I am trying to get specific column data out of specific sheets in one big google sheet. For example, I have a list of sheets
Sheets = ['Sheet 1', 'Sheet 2', 'Sheet 3']
and from these sheets, I want to retrieve specific columns like
Column_headers = ['A', 'B']
What I am doing right now is getting the data from
import gspread
from gspread_dataframe import set_with_dataframe
import pandas as pd
pd.set_option("display.max_columns", None)
pd.set_option('display.max_rows', None)
sa = gspread.service_account(filename='file.json')
book = sa.open("book")
Sheets = ['Sheet 1', 'Sheet 2', 'Sheet 3']
Column_headers = ['A', 'B']
for i in Sheets:
2022_sheet = book.worksheet(i)
records = 2022_sheet.get_all_records()
data_2022 = zip(*(e for e in zip(*record) if e[0] in Column_headers))
getdata_2022 = pd.DataFrame(data_2022, columns = Column_headers)
print(getdata_2022)
I am getting the following error
GSpreadException: the given 'expected_headers' are not uniques
that is because the headers are not unique (obv) that's why I am retrieving specific columns, also I can't understand the bit where I loop through the 'Sheets' to get the data only from specific sheets.
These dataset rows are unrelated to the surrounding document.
-- ==== Sys2Proof/Laws/Dict.lean ====
section
/-! SUPPORT. What the operations and commands of Machine/Dict.lean keep: the queue, and the mode, the bytes of DRAM and of
flash, or the canonical form of those bytes. -/

namespace Sys2Proof.Machine

@[simp] theorem State.readItem_frame (s : State) (role : Role) (i : Item) :
    (State.readItem s role i).1.pending = s.pending ∧ (State.readItem s role i).1.ctl.mode = s.ctl.mode ∧ (State.readItem s role i).1.mem = s.mem ∧ (State.readItem s role i).1.nand.flash = s.nand.flash := by
  refine ⟨?_, ?_, ?_, ?_⟩ <;> (unfold State.readItem; (try dsimp only); repeat' split) <;> simp

@[simp] theorem State.readItems_frame (role : Role) (is : List Item) (s : State) :
    (State.readItems role is s).1.pending = s.pending ∧ (State.readItems role is s).1.ctl.mode = s.ctl.mode
      ∧ (State.readItems role is s).1.mem = s.mem ∧ (State.readItems role is s).1.nand.flash = s.nand.flash := by
  induction is generalizing s with
  | nil => exact ⟨rfl, rfl, rfl, rfl⟩
  | cons i is ih => unfold State.readItems; simp [ih]

@[simp] theorem State.putSet_frame (s : State) (k : Nat) (c : ChangeSet) :
    (State.putSet s k c).pending = s.pending ∧ (State.putSet s k c).ctl.mode = s.ctl.mode ∧ (State.putSet s k c).mem = s.mem ∧ (State.putSet s k c).nand.flash = s.nand.flash := by
  exact ⟨rfl, rfl, rfl, rfl⟩

@[simp] theorem State.dropSet_frame (s : State) (k : Nat) :
    (State.dropSet s k).pending = s.pending ∧ (State.dropSet s k).ctl.mode = s.ctl.mode ∧ (State.dropSet s k).mem = s.mem ∧ (State.dropSet s k).nand.flash = s.nand.flash := by
  exact ⟨rfl, rfl, rfl, rfl⟩

@[simp] theorem State.answerSet_frame (s : State) (op : DictOp) (m : DictMsg) (result handle : Nat) (items : List RespItem) :
    (State.answerSet s op m result handle items).pending = s.pending ∧ (State.answerSet s op m result handle items).ctl.mode = s.ctl.mode ∧ (State.answerSet s op m result handle items).mem = s.mem ∧ (State.answerSet s op m result handle items).nand.flash = s.nand.flash := by
  simp [State.answerSet]

@[simp] theorem State.openSet_frame (s : State) (m : DictMsg) :
    (State.openSet s m).pending = s.pending ∧ (State.openSet s m).ctl.mode = s.ctl.mode ∧ (State.openSet s m).mem = s.mem ∧ (State.openSet s m).nand.flash = s.nand.flash := by
  refine ⟨?_, ?_, ?_, ?_⟩ <;> (unfold State.openSet; (try dsimp only); repeat' split) <;> simp

@[simp] theorem State.addSet_frame (s : State) (m : DictMsg) :
    (State.addSet s m).pending = s.pending ∧ (State.addSet s m).ctl.mode = s.ctl.mode ∧ (State.addSet s m).mem = s.mem ∧ (State.addSet s m).nand.flash = s.nand.flash := by
  refine ⟨?_, ?_, ?_, ?_⟩ <;> (unfold State.addSet; (try dsimp only); repeat' split) <;> simp

@[simp] theorem State.refuseSubmit_frame (s : State) (m : DictMsg) (k code : Nat) :
    (State.refuseSubmit s m k code).pending = s.pending ∧ (State.refuseSubmit s m k code).ctl.mode = s.ctl.mode ∧ (State.refuseSubmit s m k code).mem = s.mem ∧ (State.refuseSubmit s m k code).nand.flash = s.nand.flash := by
  simp [State.refuseSubmit]

@[simp] theorem State.submitSet_frame (s : State) (m : DictMsg) :
    (State.submitSet s m).pending = s.pending ∧ (State.submitSet s m).ctl.mode = s.ctl.mode ∧ (State.submitSet s m).mem = s.mem ∧ (State.submitSet s m).nand.flash = s.nand.flash := by
  refine ⟨?_, ?_, ?_, ?_⟩ <;> (unfold State.submitSet; (try dsimp only); repeat' split) <;> simp

@[simp] theorem State.discardSet_frame (s : State) (m : DictMsg) :
    (State.discardSet s m).pending = s.pending ∧ (State.discardSet s m).ctl.mode = s.ctl.mode ∧ (State.discardSet s m).mem = s.mem ∧ (State.discardSet s m).nand.flash = s.nand.flash := by
  refine ⟨?_, ?_, ?_, ?_⟩ <;> (unfold State.discardSet; (try dsimp only); repeat' split) <;> simp

@[simp] theorem State.statusSet_frame (s : State) (m : DictMsg) :
    (State.statusSet s m).pending = s.pending ∧ (State.statusSet s m).ctl.mode = s.ctl.mode ∧ (State.statusSet s m).mem = s.mem ∧ (State.statusSet s m).nand.flash = s.nand.flash := by
  refine ⟨?_, ?_, ?_, ?_⟩ <;> (unfold State.statusSet; (try dsimp only); repeat' split) <;> simp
Eventually the end result should be two columns 'A' and 'B' with all the data from the specific 3 sheets.
IIUC try doing the following:
import gspread
import gspread_dataframe as gd
import pandas as pd
# connect to the service account
sa = gspread.service_account(filename='file.json')
# open the Google Sheet
book = sa.open('book')
# The list of sheet names and columns that you want
Sheets = ['Sheet 1', 'Sheet 2', 'Sheet 3']
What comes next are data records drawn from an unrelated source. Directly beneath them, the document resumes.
-- ==== Sys2Proof/WellFormed.lean ====
section
/-! DEFINITION. Well-formed commands: operands within the widths and forms that the rules give them. The machine gives a
meaning to every command; a command that is not well-formed is one that no sender can form. -/

namespace Sys2Proof

/-- A 64 B unit's address (R50). -/
def aligned (dpa : Nat) : Bool := dpa % 64 == 0

/-- A member ID (R202). -/
def memberId (m : Nat) : Bool := decide (m < 1024)

/-- A transaction ID (R188). -/
def transaction (t : Nat) : Bool := decide (t < 2 ^ 64)

/-- The transactions of one cell, at least one and at most `n` (Table 9.7). -/
def transactions (n : Nat) (ts : List Nat) : Bool := !ts.isEmpty && decide (ts.length ≤ n) && ts.all transaction

/-- A frame sequence of the service port (R436). -/
def sequence (q : Nat) : Bool := decide (q < 256)

/-- Keys of a table rise and lie below a bound. -/
def keyed {α : Type} (bound : Nat) (m : Map α) : Bool := Map.sorted m && m.all fun e => decide (e.1 < bound)

/-- A CXL.mem write. -/
def MemWrite.wf (w : MemWrite) : Bool := aligned w.dpa

/-- A write to a Desk slot: one of 262,144 groups (R175). -/
def DeskArgs.wf (a : DeskArgs) : Bool := decide (a.group < 262144)

/-- What a beat samples: cells 1 to 24, thermistors 0 to 7, strings 0 to 3, one of 16 sensors, steps 1 to 6. -/
def BeatInputs.wf (b : BeatInputs) : Bool :=
  decide (b.tjSensor < 16) && keyed 8 b.thermC && keyed 25 b.cellMv && keyed 4 b.stringMa &&
    b.overrun.all fun k => decide (1 ≤ k) && decide (k ≤ 6)

/-- A link hello. -/
def Hello.wf (h : Hello) : Bool := memberId h.member && decide (h.generation < 65536) && decide (h.domain < 2 ^ 64)

/-- A cell: its source and targets are member IDs, and its transactions fit (Table 9.7). -/
def Cell.wf (c : Cell) : Bool :=
  memberId c.source && decide (c.seq < 2 ^ 32) && c.dest.all memberId && (match c.body with
    | .decide ts txn _ => ts.all memberId && transaction txn
    | .ack ts => transactions 5 ts
    | .query ts => transactions 5 ts
    | .answer items => transactions 4 (items.map (·.1))
    | .tunnelReq tag seg count data => decide (tag < 65536) && decide (seg < count) && decide (count ≤ 16) && decide (data < 2 ^ 352)
    | .tunnelRsp tag seg count data => decide (tag < 65536) && decide (seg < count) && decide (count ≤ 16) && decide (data < 2 ^ 352)
    | .wake reason => decide (reason < 256)
    | .timeSync _ _ _ => true)

/-- A beat frame: members 0 to 1,023 and 188 cell slots. -/
def Frame.wf (f : Frame) : Bool :=
  memberId f.master && keyed 1024 f.roll && keyed 188 f.cells && f.cells.all fun e => e.2.wf

/-- An item: its address, and a value of the length it gives. -/
def Item.wf (i : Item) : Bool := decide (i.index < 65536) && decide (i.sub < 256) && decide (i.value < 256 ^ i.len)

/-- A dictionary message: the fields of its header, and its items. -/
def DictMsg.wf (m : DictMsg) : Bool :=
  decide (m.tag < 65536) && decide (m.target < 65536) && decide (m.handle < 2 ^ 32) && m.items.all Item.wf

/-- Opcodes that a mailbox row of their own takes (R55 to R58). -/
def knownOpcodes : List Nat :=
  [0x0001, 0x0002, 0x0100, 0x0101, 0x0102, 0x0103, 0x0200, 0x0201, 0x0202, 0x0300, 0x0301, 0x0400, 0x0401, 0x4000, 0x4100,
   0x4101, 0x4102, 0x4103, 0x4200, 0x4201, 0x4202, 0x4203, 0x4204, 0x4300, 0x4301, 0x4302, 0x4303, 0x4304, 0x4305, 0x4400,
   0x4401, 0x4500, 0x4501, 0x4502, 0x4503, 0x4504, 0x4505, 0xC100, 0xC200, 0xC300]

/-- Whether a command is well-formed. -/
def Instr.wf : Instr → Bool
  | .beat b => b.wf
  | .hostWrite w => w.wf
  | .hostRead _ dpa _ => aligned dpa
  | .linkTrained _ _ partnerWidth _ => partnerWidth == 4 || partnerWidth == 8 || partnerWidth == 16 || partnerWidth == 2 || partnerWidth == 1
  | .laneFault _ lane _ _ _ => decide (lane < 16)
  | .msixModerationExpire _ vector => decide (vector < 64)
  | .clearEventRecords _ _ all handles => handles.all fun h => decide (h < 65536)
  | .setTimestamp _ ns => decide (ns < 2 ^ 64)
  | .getLsa _ offset length => decide (offset + length ≤ 131072)
  | .setLsa _ offset data => decide (offset + data.length ≤ 131072)
  | .setShutdownState _ state => decide (state < 256)
  | .getPoisonList _ dpa _ => aligned dpa
  | .injectPoison _ dpa _ => aligned dpa
  | .clearPoison _ dpa _ _ => aligned dpa
  | .scanMediaCapabilities _ dpa _ => aligned dpa
  | .scanMedia _ dpa _ => aligned dpa
  | .setPassphrase _ _ current new => decide (current < 2 ^ 256) && decide (new < 2 ^ 256)
  | .disablePassphrase _ _ current => decide (current < 2 ^ 256)
  | .unlockDevice _ passphrase => decide (passphrase < 2 ^ 256)
  | .passphraseSecureErase _ _ passphrase => decide (passphrase < 2 ^ 256)
  | .mailboxUnsupported _ opcode => !(knownOpcodes.contains opcode.toNat)
  | .deskOperandStage a => a.wf
  | .deskPoisonedWrite _ group => decide (group < 262144)
  | .deskNop a => a.wf
  | .deskInvalidOpcode opcode a => a.wf && decide (10 ≤ opcode.toNat)
  | .deskOpen a => a.wf
  | .deskClaim a => a.wf
  | .deskRelease a => a.wf
  | .deskCommit a => a.wf
  | .deskAbort a => a.wf
  | .rollbackComplete group => decide (group < 262144)
  | .deskBeginJoint a => a.wf
  | .deskPrepare a => a.wf
  | .deskDecide a => a.wf
  | .deskAckTerminal a => a.wf
  | .deskRead _ group _ => decide (group < 262144)
  | .decideCellReceived source txn _ => memberId source && transaction txn
  | .ackCellReceived source txns => memberId source && transactions 5 txns
  | .queryCellReceived source txns => memberId source && transactions 5 txns
  | .answerCellReceived source items => memberId source && transactions 4 (items.map (·.1))
  | .prepareQueryTimer group => decide (group < 262144)
  | .indoubtQuery group => decide (group < 262144)
  | .decisionCacheExpire txn => transaction txn
  | .forceOutcomeWrite _ value => decide (value < 256)
  | .layoutChangeWrite _ _ value => decide (value < 2 ^ 64)
  | .refreshDue _ _ bank _ _ => decide (bank < 32)
  | .activationLimit _ _ banks _ => banks.all fun b => decide (b < 512)
  | .bankHashWrite _ sub _ => decide (1 ≤ sub) && decide (sub ≤ 6)
  | .uncorrectableRead _ place => (match place with | .memory dpa => aligned dpa | .cupboard _ => true)
  | .trestleLinkTrained _ _ hello => hello.wf
  | .framePass f => f.wf
  | .frameReturn f _ => f.wf
  | .timeSyncReceived source _ _ _ _ => memberId source
  | .wakeCellReceived source reason => memberId source && decide (reason < 256)
  | .tunnelReqReceived source _ m => memberId source && m.wf
  | .tunnelRspReceived source tag _ _ _ _ _ => memberId source && decide (tag < 65536)
  | .tunnelTimeout tag => decide (tag < 65536)
  | .nandProgramFail _ slot shards _ => decide (slot < 16) && decide (shards ≤ 18)
  | .nandLunFailed _ lun => decide (lun < 16)
  | .cellOvervoltage cell _ => decide (1 ≤ cell) && decide (cell ≤ 24)
  | .blockResetComplete code => decide (1 ≤ code) && decide (code ≤ 8)
  | .dictRead m => m.wf
  | .dictWrite m => m.wf
  | .dictDescribe m => m.wf
  | .setOpen m => m.wf
  | .setAdd m => m.wf
  | .setSubmit m => m.wf
  | .setDiscard m => m.wf
  | .setStatus m => m.wf
  | .registerWrite _ index sub value len => decide (index < 65536) && decide (sub < 256) && decide (value < 256 ^ len)
  | .wallTimeWrite _ value => decide (value < 2 ^ 64)
  | .sramRepair array _ => decide (array < 512)
  | .eflashMarginRead _ mode => decide (mode ≤ 2)
  | .eflashDataWrite _ offset _ => offset % 8 == 0 && decide (offset < 0x808000)
  | .eflashRead _ offset _ _ _ => decide (offset < 0x808000)
  | .scrubSweep _ sector _ _ _ => decide (sector < 0x808)
  | .fullRefresh _ sector _ _ => decide (sector < 0x808)
  | .svcHello seq => sequence seq
  | .svcSetRate seq _ => sequence seq
  | .imageBegin seq _ => sequence seq
  | .imageData seq _ data => sequence seq && decide (data.length ≤ 4096)
  | .imageEnd seq => sequence seq
  | .imageActivate seq _ => sequence seq
  | .imageAbort seq => sequence seq
  | .svcUnknownType seq type => sequence seq && decide (type < 128)
  | .spdmChallenge _ _ _ nonce => decide (nonce < 2 ^ 256)
  | .spdmGetMeasurements _ index _ nonce => decide (nonce < 2 ^ 256) && decide (index < 256)
  | .spdmUnsupported _ code => decide (code < 256)
  | .ptRun _ value bits errors _ => decide (value < 256) && decide (errors ≤ bits)
  | .marginRunComplete unit _ => decide (32 ≤ unit) && decide (unit ≤ 35)
  | .hdmDecoderCommit _ _ _ size _ _ => decide (0 < size)
  | .laneMargining _ lane _ _ => decide (lane < 16)
  | .checkerLock unit => decide (unit < 67)
  | .checkerLockLoss unit bits errors => decide (unit < 67) && decide (errors ≤ bits)
  | .entdaa address => decide (address < 128)
  | .setdasa static address => decide (static < 128) && decide (address < 128)
  | .heldWriteRelease _ => true
  | .journalWaitEnd _ => true
  | .touchRestoreComplete _ _ _ => true
  | .backgroundRestoreLeaf _ => true
  | .restoreComplete => true
  | .gpfPhase1 _ => true
  | .gpfPhase2 _ => true
  | .linkLoss _ => true
  | .hostReset _ => true
  | .flr _ => true
  | .linkEnableWrite _ _ _ => true
  | .linkShutdownComplete _ => true
  | .identify _ => true
  | .backgroundOperationStatus _ => true
  | .getEventRecords _ _ => true
  | .getEventInterruptPolicy _ => true
  | .setEventInterruptPolicy _ _ => true
  | .getFwInfo _ => true
  | .transferFw _ => true
  | .activateFw _ => true
  | .getTimestamp _ => true
  | .getSupportedLogs _ => true
  | .getLog _ _ => true
  | .identifyMemoryDevice _ => true
  | .getPartitionInfo _ => true
  | .setPartitionInfo _ => true
  | .getHealthInfo _ => true
  | .getAlertConfiguration _ => true
  | .setAlertConfiguration _ _ => true
  | .getShutdownState _ => true
  | .getScanMediaResults _ => true
  | .scanMediaComplete _ => true
  | .sanitize _ => true
  | .sanitizeComplete => true
  | .secureErase _ => true
  | .getSecurityState _ => true
  | .freezeSecurityState _ => true
  | .prepareSleep _ _ _ _ => true
  | .drowseEntry _ => true
  | .wakeTimerFire => true
  | .storeAlarmRise => true
  | .svcFrameStart => true
  | .wake _ _ => true
  | .wakeComplete _ => true
  | .decideResend => true
  | .mirrorArmingComplete _ => true
  | .burstIssue _ _ _ _ => true
  | .burstPromoted _ _ _ => true
  | .burstAncient _ _ _ => true
  | .class0ShareInterval _ _ => true
  | .dramTrainingComplete _ _ _ _ => true
  | .fastBootComplete _ _ _ _ => true
  | .dqsTrack _ _ => true
  | .retrainTrigger _ _ => true
  | .retrainRequestWrite _ _ => true
  | .gatherWindowClose _ _ => true
  | .onlineRetrainComplete _ _ _ _ => true
  | .searchBinComplete _ _ => true
  | .rateMaxWrite _ _ _ => true
  | .patrolScrub _ _ _ _ => true
  | .rowFailed _ _ _ => true
  | .spareRequestWrite _ _ => true
  | .proactiveCopyComplete => true
  | .channelLost _ _ => true
  | .channelRebuildComplete => true
  | .requalifyRequestWrite _ _ => true
  | .deltaLazyWrite _ => true
  | .deltaSnapshotStart => true
  | .deltaSnapshotComplete => true
  | .heatDecay => true
  | .trickleCandidateRebuild => true
  | .trickleSelect => true
  | .wearRateRecompute => true
  | .rehearsalDue _ => true
  | .rehearsalStart => true
  | .rehearsalIdleEnd _ => true
  | .rehearsalRunEnd _ => true
  | .rehearsalOverdue => true
  | .drowseTricklePeriod _ => true
  | .trestleLinkEnableWrite _ _ _ => true
  | .trestleShutdownComplete _ => true
  | .cellRetransmitTimeout _ => true
  | .masterTakeover => true
  | .startupFrameTimeout => true
  | .trestleWrap _ => true
  | .trestleUnwrap _ => true
  | .timeSyncSend => true
  | .rowFillTimeout => true
  | .rowProgramComplete _ => true
  | .checkpointStart => true
  | .checkpointComplete => true
  | .gcStart _ => true
  | .gcVictimErased _ => true
  | .nandRebuildDone => true
  | .nandChannelFailed _ => true
  | .powerFailTrip _ => true
  | .saveBegin => true
  | .saveAndResume _ => true
  | .saveAndHalt _ => true
  | .saveDrainComplete => true
  | .saveGroupSetComplete => true
  | .saveRowStart => true
  | .saveLeavesComplete => true
  | .saveDeltasComplete => true
  | .saveSealed _ => true
  | .saveEnd => true
  | .saveWithdrawal => true
  | .inputGood => true
  | .pfWarnAssert _ => true
  | .storeCutoff => true
  | .vauxFall => true
  | .bringUpComplete _ => true
  | .leafMapRebuildComplete => true
  | .groupSetLoadComplete _ => true
  | .stringFailed _ => true
  | .chargerCvReached => true
  | .prechargeDone => true
  | .chargerFull => true
  | .chargerRecharge => true
  | .chargeTimeout => true
  | .chargerFaultClear _ _ => true
  | .chargerFaultRecover => true
  | .healthTestDue _ => true
  | .healthTestStart => true
  | .healthTestEnd _ _ _ => true
  | .niuraCalibration _ _ => true
  | .niuraShellWatchdog => true
  | .storeOvervoltage _ => true
  | .busOvervoltage _ => true
  | .holdupOverload _ => true
  | .railStable _ => true
  | .railDown => true
  | .pgGlitch _ => true
  | .seqTimeout => true
  | .seqRetryWaitEnd => true
  | .seqRetryRequest _ _ => true
  | .railFault _ _ => true
  | .railGraceExpire _ => true
  | .retryRailExpire _ => true
  | .groupEnableWrite _ _ _ => true
  | .powerOnReset => true
  | .coldReset _ => true
  | .coldResetRequest _ _ => true
  | .bureauResetRequest _ _ => true
  | .bureauReloadComplete => true
  | .blockResetRequest _ _ => true
  | .setIdleTimeout _ => true
  | .faultClear _ _ _ => true
  | .injectedLiveClear _ => true
  | .chestEflashSpool => true
  | .chestRingFailed _ => true
  | .chestReadRecord _ => true
  | .injectorFire _ => true
  | .pairFail _ => true
  | .pairTakeoverComplete _ => true
  | .spareSelfTest _ => true
  | .sramUe _ => true
  | .irqSourceRaise _ => true
  | .irqClaim _ => true
  | .irqComplete _ _ => true
  | .irqModerationExpire _ => true
  | .eflashProgram _ _ => true
  | .eflashSectorErase _ => true
  | .eflashBankErase _ => true
  | .eflashSuspend _ => true
  | .eflashResume _ => true
  | .eflashReadStatus _ => true
  | .eflashExit _ => true
  | .eflashBadStore _ => true
  | .eflashUnlockTimeout _ => true
  | .eflashOperationComplete _ _ => true
  | .eflashBrownout => true
  | .brownoutRecover => true
  | .rdpRaise _ _ => true
  | .rdpLowerArm _ _ => true
  | .rdpLower _ => true
  | .keyRevokeArm _ _ => true
  | .keyRevokeRequest _ _ => true
  | .svcRateFallback => true
  | .svcFrameBad => true
  | .spdmGetVersion _ => true
  | .spdmGetCapabilities _ => true
  | .spdmNegotiateAlgorithms _ => true
  | .spdmGetDigests _ => true
  | .spdmGetCertificate _ _ _ _ => true
  | .spdmChunkSend _ _ _ _ => true
  | .spdmChunkGet _ _ => true
  | .spdmRespondIfReady _ => true
  | .marginRun _ _ => true
  | .tapExtest => true
  | .tapIdcode => true
  | .tapSamplePreload => true
  | .tapClamp => true
  | .tapHighz => true
  | .tapExtestPulse => true
  | .tapExtestTrain => true
  | .tapTestAccess => true
  | .tapBypass => true
  | .avsCheck _ => true
  | .thermalLifeLog => true
  | .msixVectorUnmask _ _ => true
  | .l0pHostRequest _ _ => true
  | .doeCdatAccess _ _ => true
  | .busBelowHuBusMin _ => true
  | .ocvCorrection => true

end Sys2Proof
end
Column_headers = ['A', 'B']
# list comprehension using gd.get_as_dataframe
# to create a list of DataFrames for each sheet
# then you concat all frames together into one DataFrame
df = pd.concat([gd.get_as_dataframe(book.worksheet(sheet))[Column_headers]
for sheet in Sheets])
You may need to filter out NaNs
if you have empty rows in your Google Sheet. Something like:
df = df[~df.isna().all(axis=1)]
replace df = pd.concat([gd.get_as_dataframe(book.worksheet(sheet))[Column_headers] for sheet in Sheets])
with the following
dfs = []
for sheet in Sheets:
df = gd.get_as_dataframe(book.worksheet(sheet))
try:
df = df[Column_headers]
except KeyError:
df = df[['A']]
df['B'] = np.nan
# the commented out code below will add the sheet name to each frame
# df['Sheet_Name'] = sheet
# you can also remove all nan rows here if you need
# df = df[~df.isna().all(axis=1)]
dfs.append(df)
final_df = pd.concat(dfs)